Reading Thoughts and Notes
Posthuman Humanities: Life Beyond Theory, Rosi Braidotti
- How will this vision of multi-versities change in the face of collapsing capitalism and deglobalization
- Do we need to have the internet to achieve this nomadic thought? Were we condemned to misguided humanism without it?
- How does globalization and inundation of information force us to rely more on our biases and instead limit our knowledge?
- Or how will it hold up in a world where capitalism reproduces, but reproduces systems that positively reinforce their own biases (e.g. bias in datasets that predict who will do well in school, so those kids get more attention, thus doing well in school…)
- Physical nomadism, destroyed by the enabling stability of climate and civilization, ironically enabled increasingly uncomfortable rates of change of thought – cognitive nomadism
- Why must posthuman humanities rely on technology to achieve posthumanism? Are biologically and evoluationarily encoded constructs not sufficient for the quest of ‘better understanding’… (truth, one might say…)
Summary
Braidotti highlights the turbulent evolution of the field of the humanities, the contradictory angst wrought by posthumanism, and increasing need for unifying discourses through the humanities and sciences. As humanities have endeavored to reimagine and deconstruct anthropomorphic humanism, the basic premise upon which humanities were founded is dissolved beneath it, and maroons its passengers at the mercy of an aqueous orientation. In light of technology that blurs the lines distinguishing human and cyborg, of information flow that tears through boundaries of us and them, of lenses in ecology, art, philosophy, and more that gradually lose focus on the Vitruvian Man, no longer can we align our thought to the deceptive pull of anthropic exceptionalism. Thus, Braidotti formulates a vision of a posthuman humanities to precipitate once more a vessel on which we can travel seas of knowledge.

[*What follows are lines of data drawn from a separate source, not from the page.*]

-- ==== Sys2Proof/Laws/Frames.lean ====
section
/-! SUPPORT. What each shared operation leaves alone: one lemma for each operation and each unit it does not touch. -/

-- The lemmas of this file are elaborated one after another: side by side, each waits for the others on a thread of its own.
set_option Elab.async false

namespace Sys2Proof.Machine

/-- A quantity that an operation keeps at every station is kept by the operation run for all of them. -/
theorem forStations_keeps {α : Type} (q : State → α) (f : StationNo → State → State)
    (h : ∀ i s, q (f i s) = q s) (s : State) : q (forStations f s) = q s := by
  have key : ∀ (l : List StationNo) (s : State), q (l.foldl (fun s i => f i s) s) = q s := by
    intro l
    induction l with
    | nil => intro s; rfl
    | cons i l ih => intro s; rw [List.foldl_cons, ih, h]
  exact key stationNos s

@[simp] theorem forStations_mu (f : StationNo → State → State) (h : ∀ i s, (f i s).mu = s.mu) (s : State) :
    (forStations f s).mu = s.mu := forStations_keeps (fun s => s.mu) f h s
@[simp] theorem forStations_fu (f : StationNo → State → State) (h : ∀ i s, (f i s).fu = s.fu) (s : State) :
    (forStations f s).fu = s.fu := forStations_keeps (fun s => s.fu) f h s
@[simp] theorem forStations_au (f : StationNo → State → State) (h : ∀ i s, (f i s).au = s.au) (s : State) :
    (forStations f s).au = s.au := forStations_keeps (fun s => s.au) f h s
@[simp] theorem forStations_tu (f : StationNo → State → State) (h : ∀ i s, (f i s).tu = s.tu) (s : State) :
    (forStations f s).tu = s.tu := forStations_keeps (fun s => s.tu) f h s
@[simp] theorem forStations_cu (f : StationNo → State → State) (h : ∀ i s, (f i s).cu = s.cu) (s : State) :
    (forStations f s).cu = s.cu := forStations_keeps (fun s => s.cu) f h s
@[simp] theorem forStations_pp (f : StationNo → State → State) (h : ∀ i s, (f i s).pp = s.pp) (s : State) :
    (forStations f s).pp = s.pp := forStations_keeps (fun s => s.pp) f h s
@[simp] theorem forStations_gm (f : StationNo → State → State) (h : ∀ i s, (f i s).gm = s.gm) (s : State) :
    (forStations f s).gm = s.gm := forStations_keeps (fun s => s.gm) f h s
@[simp] theorem forStations_bu (f : StationNo → State → State) (h : ∀ i s, (f i s).bu = s.bu) (s : State) :
    (forStations f s).bu = s.bu := forStations_keeps (fun s => s.bu) f h s
@[simp] theorem forStations_lc (f : StationNo → State → State) (h : ∀ i s, (f i s).lc = s.lc) (s : State) :
    (forStations f s).lc = s.lc := forStations_keeps (fun s => s.lc) f h s
@[simp] theorem forStations_ll (f : StationNo → State → State) (h : ∀ i s, (f i s).ll = s.ll) (s : State) :
    (forStations f s).ll = s.ll := forStations_keeps (fun s => s.ll) f h s
@[simp] theorem forStations_pins (f : StationNo → State → State) (h : ∀ i s, (f i s).pins = s.pins) (s : State) :
    (forStations f s).pins = s.pins := forStations_keeps (fun s => s.pins) f h s
@[simp] theorem forStations_inReset (f : StationNo → State → State) (h : ∀ i s, (f i s).inReset = s.inReset) (s : State) :
    (forStations f s).inReset = s.inReset := forStations_keeps (fun s => s.inReset) f h s
@[simp] theorem forStations_countIndex (f : StationNo → State → State) (h : ∀ i s, (f i s).countIndex = s.countIndex) (s : State) :
    (forStations f s).countIndex = s.countIndex := forStations_keeps (fun s => s.countIndex) f h s
@[simp] theorem forStations_pending (f : StationNo → State → State) (h : ∀ i s, (f i s).pending = s.pending) (s : State) :
    (forStations f s).pending = s.pending := forStations_keeps (fun s => s.pending) f h s

@[simp] theorem raiseNotice_mu (n : Notice) (s : State) : (raiseNotice n s).mu = s.mu := by unfold raiseNotice; (repeat' split) <;> simp
@[simp] theorem raiseNotice_fu (n : Notice) (s : State) : (raiseNotice n s).fu = s.fu := by unfold raiseNotice; (repeat' split) <;> simp
@[simp] theorem raiseNotice_au (n : Notice) (s : State) : (raiseNotice n s).au = s.au := by unfold raiseNotice; (repeat' split) <;> simp
@[simp] theorem raiseNotice_tu (n : Notice) (s : State) : (raiseNotice n s).tu = s.tu := by unfold raiseNotice; (repeat' split) <;> simp
@[simp] theorem raiseNotice_cu (n : Notice) (s : State) : (raiseNotice n s).cu = s.cu := by unfold raiseNotice; (repeat' split) <;> simp
@[simp] theorem raiseNotice_pp (n : Notice) (s : State) : (raiseNotice n s).pp = s.pp := by unfold raiseNotice; (repeat' split) <;> simp
@[simp] theorem raiseNotice_gm (n : Notice) (s : State) : (raiseNotice n s).gm = s.gm := by unfold raiseNotice; (repeat' split) <;> simp
@[simp] theorem raiseNotice_bu (n : Notice) (s : State) : (raiseNotice n s).bu = s.bu := by unfold raiseNotice; (repeat' split) <;> simp
@[simp] theorem raiseNotice_lc (n : Notice) (s : State) : (raiseNotice n s).lc = s.lc := by unfold raiseNotice; (repeat' split) <;> simp
@[simp] theorem raiseNotice_pins (n : Notice) (s : State) : (raiseNotice n s).pins = s.pins := by unfold raiseNotice; (repeat' split) <;> simp
@[simp] theorem raiseNotice_inReset (n : Notice) (s : State) : (raiseNotice n s).inReset = s.inReset := by unfold raiseNotice; (repeat' split) <;> simp
@[simp] theorem raiseNotice_countIndex (n : Notice) (s : State) : (raiseNotice n s).countIndex = s.countIndex := by unfold raiseNotice; (repeat' split) <;> simp
@[simp] theorem raiseNotice_pending (n : Notice) (s : State) : (raiseNotice n s).pending = s.pending := by unfold raiseNotice; (repeat' split) <;> simp

@[simp] theorem addHold_mu (c : HoldCause) (s : State) : (addHold c s).mu = s.mu := by unfold addHold; split <;> simp
@[simp] theorem addHold_fu (c : HoldCause) (s : State) : (addHold c s).fu = s.fu := by unfold addHold; split <;> simp
@[simp] theorem addHold_au (c : HoldCause) (s : State) : (addHold c s).au = s.au := by unfold addHold; split <;> simp
@[simp] theorem addHold_tu (c : HoldCause) (s : State) : (addHold c s).tu = s.tu := by unfold addHold; split <;> simp
@[simp] theorem addHold_cu (c : HoldCause) (s : State) : (addHold c s).cu = s.cu := by unfold addHold; split <;> simp
@[simp] theorem addHold_pp (c : HoldCause) (s : State) : (addHold c s).pp = s.pp := by unfold addHold; split <;> simp
@[simp] theorem addHold_gm (c : HoldCause) (s : State) : (addHold c s).gm = s.gm := by unfold addHold; split <;> simp
@[simp] theorem addHold_bu (c : HoldCause) (s : State) : (addHold c s).bu = s.bu := by unfold addHold; split <;> simp
@[simp] theorem addHold_pins (c : HoldCause) (s : State) : (addHold c s).pins = s.pins := by unfold addHold; split <;> simp
@[simp] theorem addHold_inReset (c : HoldCause) (s : State) : (addHold c s).inReset = s.inReset := by unfold addHold; split <;> simp
@[simp] theorem addHold_countIndex (c : HoldCause) (s : State) : (addHold c s).countIndex = s.countIndex := by unfold addHold; split <;> simp
@[simp] theorem addHold_pending (c : HoldCause) (s : State) : (addHold c s).pending = s.pending := by unfold addHold; split <;> simp

@[simp] theorem reduceHolds_mu (h : HoldSet) (s : State) : (reduceHolds h s).mu = s.mu := by unfold reduceHolds; split <;> simp
@[simp] theorem reduceHolds_fu (h : HoldSet) (s : State) : (reduceHolds h s).fu = s.fu := by unfold reduceHolds; split <;> simp
@[simp] theorem reduceHolds_au (h : HoldSet) (s : State) : (reduceHolds h s).au = s.au := by unfold reduceHolds; split <;> simp
@[simp] theorem reduceHolds_tu (h : HoldSet) (s : State) : (reduceHolds h s).tu = s.tu := by unfold reduceHolds; split <;> simp
@[simp] theorem reduceHolds_cu (h : HoldSet) (s : State) : (reduceHolds h s).cu = s.cu := by unfold reduceHolds; split <;> simp
@[simp] theorem reduceHolds_pp (h : HoldSet) (s : State) : (reduceHolds h s).pp = s.pp := by unfold reduceHolds; split <;> simp
@[simp] theorem reduceHolds_gm (h : HoldSet) (s : State) : (reduceHolds h s).gm = s.gm := by unfold reduceHolds; split <;> simp
@[simp] theorem reduceHolds_bu (h : HoldSet) (s : State) : (reduceHolds h s).bu = s.bu := by unfold reduceHolds; split <;> simp
@[simp] theorem reduceHolds_pins (h : HoldSet) (s : State) : (reduceHolds h s).pins = s.pins := by unfold reduceHolds; split <;> simp
@[simp] theorem reduceHolds_inReset (h : HoldSet) (s : State) : (reduceHolds h s).inReset = s.inReset := by unfold reduceHolds; split <;> simp
@[simp] theorem reduceHolds_countIndex (h : HoldSet) (s : State) : (reduceHolds h s).countIndex = s.countIndex := by unfold reduceHolds; split <;> simp
@[simp] theorem reduceHolds_pending (h : HoldSet) (s : State) : (reduceHolds h s).pending = s.pending := by unfold reduceHolds; split <;> simp

@[simp] theorem abandonMeasurement_mu (i : StationNo) (s : State) : (abandonMeasurement i s).mu = s.mu := by unfold abandonMeasurement; split <;> simp
@[simp] theorem abandonMeasurement_fu (i : StationNo) (s : State) : (abandonMeasurement i s).fu = s.fu := by unfold abandonMeasurement; split <;> simp
@[simp] theorem abandonMeasurement_au (i : StationNo) (s : State) : (abandonMeasurement i s).au = s.au := by unfold abandonMeasurement; split <;> simp
@[simp] theorem abandonMeasurement_pp (i : StationNo) (s : State) : (abandonMeasurement i s).pp = s.pp := by unfold abandonMeasurement; split <;> simp
@[simp] theorem abandonMeasurement_gm (i : StationNo) (s : State) : (abandonMeasurement i s).gm = s.gm := by unfold abandonMeasurement; split <;> simp
@[simp] theorem abandonMeasurement_bu (i : StationNo) (s : State) : (abandonMeasurement i s).bu = s.bu := by unfold abandonMeasurement; split <;> simp
@[simp] theorem abandonMeasurement_lc (i : StationNo) (s : State) : (abandonMeasurement i s).lc = s.lc := by unfold abandonMeasurement; split <;> simp
@[simp] theorem abandonMeasurement_ll (i : StationNo) (s : State) : (abandonMeasurement i s).ll = s.ll := by unfold abandonMeasurement; split <;> simp
@[simp] theorem abandonMeasurement_pins (i : StationNo) (s : State) : (abandonMeasurement i s).pins = s.pins := by unfold abandonMeasurement; split <;> simp
@[simp] theorem abandonMeasurement_inReset (i : StationNo) (s : State) : (abandonMeasurement i s).inReset = s.inReset := by unfold abandonMeasurement; split <;> simp
@[simp] theorem abandonMeasurement_countIndex (i : StationNo) (s : State) : (abandonMeasurement i s).countIndex = s.countIndex := by unfold abandonMeasurement; split <;> simp
@[simp] theorem abandonMeasurement_pending (i : StationNo) (s : State) : (abandonMeasurement i s).pending = s.pending := by unfold abandonMeasurement; split <;> simp

@[simp] theorem leaveFiring_au (s : State) : (leaveFiring s).au = s.au := by simp [leaveFiring]
@[simp] theorem leaveFiring_pp (s : State) : (leaveFiring s).pp = s.pp := by simp [leaveFiring]
@[simp] theorem leaveFiring_gm (s : State) : (leaveFiring s).gm = s.gm := by simp [leaveFiring]
@[simp] theorem leaveFiring_bu (s : State) : (leaveFiring s).bu = s.bu := by simp [leaveFiring]
@[simp] theorem leaveFiring_lc (s : State) : (leaveFiring s).lc = s.lc := by simp [leaveFiring]
@[simp] theorem leaveFiring_ll (s : State) : (leaveFiring s).ll = s.ll := by simp [leaveFiring]
@[simp] theorem leaveFiring_pins (s : State) : (leaveFiring s).pins = s.pins := by simp [leaveFiring]
@[simp] theorem leaveFiring_inReset (s : State) : (leaveFiring s).inReset = s.inReset := by simp [leaveFiring]
@[simp] theorem leaveFiring_countIndex (s : State) : (leaveFiring s).countIndex = s.countIndex := by simp [leaveFiring]
@[simp] theorem leaveFiring_pending (s : State) : (leaveFiring s).pending = s.pending := by simp [leaveFiring]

A refreshing use of concrete examples of her framework give a sense of posthuman humanities. One example she cites is posthuman environmentalism found in calls for ‘Deep History’ analyses of long term cultural and geological impacts on the Earth.
Compelling Points
- Humanities face grave contradictions which it struggles to reconcile
- Humanities can give up anthropogenic favoritism for posthuman viewpoints without conceding that the study of humans is unnecessary
- Interdisciplinary conversations between science and humanities is probably a more complete way to pursue knowledge
- Practice purposeful defamiliarization
Implications
I will have to assume that the goal of the humanities, the sciences, philosophy, et. al is to know more. Concretely, to predict better. This is not always the de facto purpose (I vehemently argued this can be seen in the incestuous reproduction of dominant narratives in the Parisian brand of philosophy. Science often rightly faces similar criticisms – institutions that have long since forgotten their intended purpose of the pursuit of knowledge and instead reproduce for the sake of reproduction, growth, power, e.g. the field of eugenics, modern industry-driven computer science curriculums, areas of economics…). But no one consciously, à haut voix, admits to themselves or to others that they live to reproduce without a purpose. That conscious concession would submit to nihilism. Rather we defer to the pursuit of knowledge to save us. Let’s, then; se mentons.
A multi-versity is not the answer to forming a more complete posthuman epistemology, but moreover will never exist in circumstances where time, among other things, is limited, ethicial bases are orthogonal, and discourse does not converge.
The open source wave of software has crested and ebbed, but has not achieved its goals of radically shifting the structure of power formulated by the production of technological epistemologies. Despite unending dearths of opensource code, free, university quality massive open online courses for almost any field, and limitless, often free scientific literature, we still find ourselves mired in our own beliefs. Inundation is not freedom. It simply shifts the burden of processing more towards the unconscious, which predicates itself on existing beliefs and the already territorialized. We don’t need more data, fewer boundaries, and more discussion. We need carefully crafted boundaries, brimming with as many orthogonal datapoints as it can hold, and we need time and space to allow for practiced deterritorialization.
But let’s return to reality: no one really wants that; no one really wants knowledge.
This is the root of the issue. Arguing over what we need as if instantaneous changes could remain frozen in time is, to a degree, futile. In actuality, we need to reshape our values such that they perpetuate systems of change, rather than arguing over instantaneous changes. But we’ve arrived at our mortal fleshy curse – we can’t simply seek knowledge for the sake of itself as the revisionist purified motives of education imply because the only global optimization function directing our values is the reproduction of genes, shaping the basis of all levels of interaction. Desiring knowledge is a corollary, not an axiom, and self-deception is all but guaranteed.